• **Supplied data**
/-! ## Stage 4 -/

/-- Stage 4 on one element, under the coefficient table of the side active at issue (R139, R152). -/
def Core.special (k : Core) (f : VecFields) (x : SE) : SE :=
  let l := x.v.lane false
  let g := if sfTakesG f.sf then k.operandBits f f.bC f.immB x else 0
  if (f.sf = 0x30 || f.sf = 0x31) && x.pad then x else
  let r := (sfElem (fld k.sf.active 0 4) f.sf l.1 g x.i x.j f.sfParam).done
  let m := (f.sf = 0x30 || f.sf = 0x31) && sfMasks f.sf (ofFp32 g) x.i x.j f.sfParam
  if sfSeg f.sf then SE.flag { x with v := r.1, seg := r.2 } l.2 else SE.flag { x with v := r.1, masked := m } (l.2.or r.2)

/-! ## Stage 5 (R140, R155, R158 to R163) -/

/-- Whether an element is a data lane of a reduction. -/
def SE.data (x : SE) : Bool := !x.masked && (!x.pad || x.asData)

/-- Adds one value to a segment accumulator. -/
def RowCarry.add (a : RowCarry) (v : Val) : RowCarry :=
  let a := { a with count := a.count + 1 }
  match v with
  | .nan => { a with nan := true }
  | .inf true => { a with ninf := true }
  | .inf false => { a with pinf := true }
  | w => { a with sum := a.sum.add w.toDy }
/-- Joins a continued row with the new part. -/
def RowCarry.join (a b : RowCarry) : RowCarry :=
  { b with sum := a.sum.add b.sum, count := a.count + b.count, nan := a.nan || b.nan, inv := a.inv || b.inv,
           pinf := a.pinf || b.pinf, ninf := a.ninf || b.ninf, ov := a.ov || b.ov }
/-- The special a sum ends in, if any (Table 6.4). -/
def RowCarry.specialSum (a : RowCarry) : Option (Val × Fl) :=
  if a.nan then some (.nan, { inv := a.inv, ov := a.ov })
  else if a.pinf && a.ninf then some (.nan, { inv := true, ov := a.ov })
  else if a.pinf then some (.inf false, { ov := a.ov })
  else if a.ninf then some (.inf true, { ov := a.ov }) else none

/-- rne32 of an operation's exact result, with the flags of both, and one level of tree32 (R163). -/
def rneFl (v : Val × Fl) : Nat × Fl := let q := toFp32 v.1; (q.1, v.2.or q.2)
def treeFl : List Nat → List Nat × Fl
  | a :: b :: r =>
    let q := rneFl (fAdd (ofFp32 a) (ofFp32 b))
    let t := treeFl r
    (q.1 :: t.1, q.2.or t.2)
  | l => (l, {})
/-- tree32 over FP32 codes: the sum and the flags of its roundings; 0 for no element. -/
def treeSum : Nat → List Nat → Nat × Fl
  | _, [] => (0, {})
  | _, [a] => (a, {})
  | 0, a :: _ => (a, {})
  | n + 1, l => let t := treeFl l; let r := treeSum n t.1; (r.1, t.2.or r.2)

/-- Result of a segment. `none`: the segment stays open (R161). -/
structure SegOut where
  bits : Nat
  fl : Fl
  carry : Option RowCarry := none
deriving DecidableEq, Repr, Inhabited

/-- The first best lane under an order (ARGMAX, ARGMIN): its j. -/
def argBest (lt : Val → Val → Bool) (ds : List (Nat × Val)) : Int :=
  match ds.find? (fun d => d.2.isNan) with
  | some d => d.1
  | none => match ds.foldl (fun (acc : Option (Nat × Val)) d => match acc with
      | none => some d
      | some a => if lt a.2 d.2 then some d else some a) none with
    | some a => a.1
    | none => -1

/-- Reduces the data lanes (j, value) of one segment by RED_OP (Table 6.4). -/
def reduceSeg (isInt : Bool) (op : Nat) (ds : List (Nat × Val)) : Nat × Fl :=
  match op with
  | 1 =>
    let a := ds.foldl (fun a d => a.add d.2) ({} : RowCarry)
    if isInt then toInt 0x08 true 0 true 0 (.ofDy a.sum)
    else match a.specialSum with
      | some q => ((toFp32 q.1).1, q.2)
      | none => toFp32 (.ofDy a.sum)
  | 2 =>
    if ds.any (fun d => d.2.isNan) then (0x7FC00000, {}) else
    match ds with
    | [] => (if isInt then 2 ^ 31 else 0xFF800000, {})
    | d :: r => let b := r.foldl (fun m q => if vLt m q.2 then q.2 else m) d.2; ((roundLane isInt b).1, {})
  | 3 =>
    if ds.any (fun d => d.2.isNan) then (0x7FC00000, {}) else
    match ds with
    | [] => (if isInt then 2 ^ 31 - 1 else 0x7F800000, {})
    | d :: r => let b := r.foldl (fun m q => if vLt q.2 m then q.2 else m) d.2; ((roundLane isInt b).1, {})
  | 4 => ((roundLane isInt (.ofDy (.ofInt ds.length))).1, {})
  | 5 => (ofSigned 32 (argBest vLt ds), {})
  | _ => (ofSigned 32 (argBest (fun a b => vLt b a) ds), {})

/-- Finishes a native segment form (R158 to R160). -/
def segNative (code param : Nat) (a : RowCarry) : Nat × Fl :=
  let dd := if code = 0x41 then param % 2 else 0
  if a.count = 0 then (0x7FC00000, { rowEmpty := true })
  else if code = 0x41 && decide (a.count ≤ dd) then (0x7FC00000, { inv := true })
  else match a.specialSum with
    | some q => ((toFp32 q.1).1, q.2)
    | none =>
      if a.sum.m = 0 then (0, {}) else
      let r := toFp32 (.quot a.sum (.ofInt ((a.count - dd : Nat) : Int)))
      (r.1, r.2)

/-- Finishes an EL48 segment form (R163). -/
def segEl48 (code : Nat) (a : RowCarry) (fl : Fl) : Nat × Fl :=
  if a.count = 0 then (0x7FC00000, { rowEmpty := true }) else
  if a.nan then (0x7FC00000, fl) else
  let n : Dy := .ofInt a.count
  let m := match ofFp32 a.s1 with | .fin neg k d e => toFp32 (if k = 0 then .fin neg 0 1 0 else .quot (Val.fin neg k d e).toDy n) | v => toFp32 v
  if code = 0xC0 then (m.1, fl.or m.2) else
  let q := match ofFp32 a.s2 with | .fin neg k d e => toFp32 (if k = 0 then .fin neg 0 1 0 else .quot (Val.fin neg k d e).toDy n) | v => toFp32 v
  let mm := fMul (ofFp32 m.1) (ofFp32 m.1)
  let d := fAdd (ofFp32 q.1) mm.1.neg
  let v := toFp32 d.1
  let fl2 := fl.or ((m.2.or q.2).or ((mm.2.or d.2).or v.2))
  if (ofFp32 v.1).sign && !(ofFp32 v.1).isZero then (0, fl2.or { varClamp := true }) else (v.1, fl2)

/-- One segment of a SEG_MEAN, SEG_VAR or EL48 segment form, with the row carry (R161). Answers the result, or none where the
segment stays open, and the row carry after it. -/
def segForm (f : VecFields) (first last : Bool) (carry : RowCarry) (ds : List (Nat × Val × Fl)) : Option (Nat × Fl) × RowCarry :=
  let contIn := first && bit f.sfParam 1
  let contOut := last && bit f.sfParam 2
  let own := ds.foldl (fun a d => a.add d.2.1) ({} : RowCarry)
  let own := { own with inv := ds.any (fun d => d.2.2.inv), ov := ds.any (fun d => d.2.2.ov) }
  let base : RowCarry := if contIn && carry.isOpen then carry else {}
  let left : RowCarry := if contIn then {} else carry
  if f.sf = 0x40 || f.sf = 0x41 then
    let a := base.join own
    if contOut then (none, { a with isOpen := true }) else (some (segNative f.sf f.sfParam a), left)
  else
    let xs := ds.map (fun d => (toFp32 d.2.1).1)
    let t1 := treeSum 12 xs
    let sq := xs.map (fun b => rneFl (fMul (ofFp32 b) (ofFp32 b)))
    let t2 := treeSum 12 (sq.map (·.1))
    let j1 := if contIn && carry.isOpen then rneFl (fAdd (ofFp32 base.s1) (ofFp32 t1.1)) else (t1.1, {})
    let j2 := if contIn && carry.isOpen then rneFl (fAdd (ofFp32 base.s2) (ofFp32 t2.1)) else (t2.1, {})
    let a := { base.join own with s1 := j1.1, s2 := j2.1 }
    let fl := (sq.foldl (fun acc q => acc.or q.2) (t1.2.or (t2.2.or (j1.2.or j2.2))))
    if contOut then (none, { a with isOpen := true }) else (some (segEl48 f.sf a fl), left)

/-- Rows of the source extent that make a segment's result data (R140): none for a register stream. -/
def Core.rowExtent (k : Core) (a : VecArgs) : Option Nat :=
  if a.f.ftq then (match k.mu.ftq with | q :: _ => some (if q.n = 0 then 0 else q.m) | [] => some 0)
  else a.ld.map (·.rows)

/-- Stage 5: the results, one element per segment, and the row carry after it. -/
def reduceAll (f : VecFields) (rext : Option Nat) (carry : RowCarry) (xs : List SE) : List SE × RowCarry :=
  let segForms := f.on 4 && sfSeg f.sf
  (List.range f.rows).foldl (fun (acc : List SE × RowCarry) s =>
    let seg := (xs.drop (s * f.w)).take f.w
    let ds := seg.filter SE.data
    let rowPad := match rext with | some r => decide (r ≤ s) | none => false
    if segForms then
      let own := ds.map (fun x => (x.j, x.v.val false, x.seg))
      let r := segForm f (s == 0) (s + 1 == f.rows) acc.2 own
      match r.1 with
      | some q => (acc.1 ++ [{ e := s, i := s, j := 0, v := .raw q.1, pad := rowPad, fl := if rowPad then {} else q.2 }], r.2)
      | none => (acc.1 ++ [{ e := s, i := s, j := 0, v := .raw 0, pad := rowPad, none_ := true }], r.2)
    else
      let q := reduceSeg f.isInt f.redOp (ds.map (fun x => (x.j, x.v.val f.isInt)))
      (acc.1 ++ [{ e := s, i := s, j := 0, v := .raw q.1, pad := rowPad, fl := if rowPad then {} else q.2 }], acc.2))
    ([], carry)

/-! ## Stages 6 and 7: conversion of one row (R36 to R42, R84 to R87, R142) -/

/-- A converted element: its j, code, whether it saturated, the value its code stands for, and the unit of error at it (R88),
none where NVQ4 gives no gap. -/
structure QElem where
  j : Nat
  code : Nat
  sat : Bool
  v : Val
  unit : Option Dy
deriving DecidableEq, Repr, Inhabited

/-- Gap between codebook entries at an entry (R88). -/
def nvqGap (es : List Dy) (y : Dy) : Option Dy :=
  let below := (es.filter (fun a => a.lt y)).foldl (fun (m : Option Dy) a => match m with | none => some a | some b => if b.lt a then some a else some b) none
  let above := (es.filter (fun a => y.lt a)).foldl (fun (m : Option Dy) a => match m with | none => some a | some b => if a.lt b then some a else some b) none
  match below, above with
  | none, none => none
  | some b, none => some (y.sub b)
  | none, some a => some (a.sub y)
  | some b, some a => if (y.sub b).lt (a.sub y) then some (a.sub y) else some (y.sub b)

• **Work required**
In the listing above, find the line containing "let contOut := last && bit f.sfParam 2" and the line containing "segment, and the row carry after it. -/". Output them and every line between, exactly, and nothing else.

• **Written reply**
  let contOut := last && bit f.sfParam 2
  let own := ds.foldl (fun a d => a.add d.2.1) ({} : RowCarry)
  let own := { own with inv := ds.any (fun d => d.2.2.inv), ov := ds.any (fun d => d.2.2.ov) }
  let base : RowCarry := if contIn && carry.isOpen then carry else {}
  let left : RowCarry := if contIn then {} else carry
  if f.sf = 0x40 || f.sf = 0x41 then
    let a := base.join own
    if contOut then (none, { a with isOpen := true }) else (some (segNative f.sf f.sfParam a), left)
  else
    let xs := ds.map (fun d => (toFp32 d.2.1).1)
    let t1 := treeSum 12 xs
    let sq := xs.map (fun b => rneFl (fMul (ofFp32 b) (ofFp32 b)))
    let t2 := treeSum 12 (sq.map (·.1))
    let j1 := if contIn && carry.isOpen then rneFl (fAdd (ofFp32 base.s1) (ofFp32 t1.1)) else (t1.1, {})
    let j2 := if contIn && carry.isOpen then rneFl (fAdd (ofFp32 base.s2) (ofFp32 t2.1)) else (t2.1, {})
    let a := { base.join own with s1 := j1.1, s2 := j2.1 }
    let fl := (sq.foldl (fun acc q => acc.or q.2) (t1.2.or (t2.2.or (j1.2.or j2.2))))
    if contOut then (none, { a with isOpen := true }) else (some (segEl48 f.sf a fl), left)

/-- Rows of the source extent that make a segment's result data (R140): none for a register stream. -/
def Core.rowExtent (k : Core) (a : VecArgs) : Option Nat :=
  if a.f.ftq then (match k.mu.ftq with | q :: _ => some (if q.n = 0 then 0 else q.m) | [] => some 0)
  else a.ld.map (·.rows)

/-- Stage 5: the results, one element per segment, and the row carry after it. -/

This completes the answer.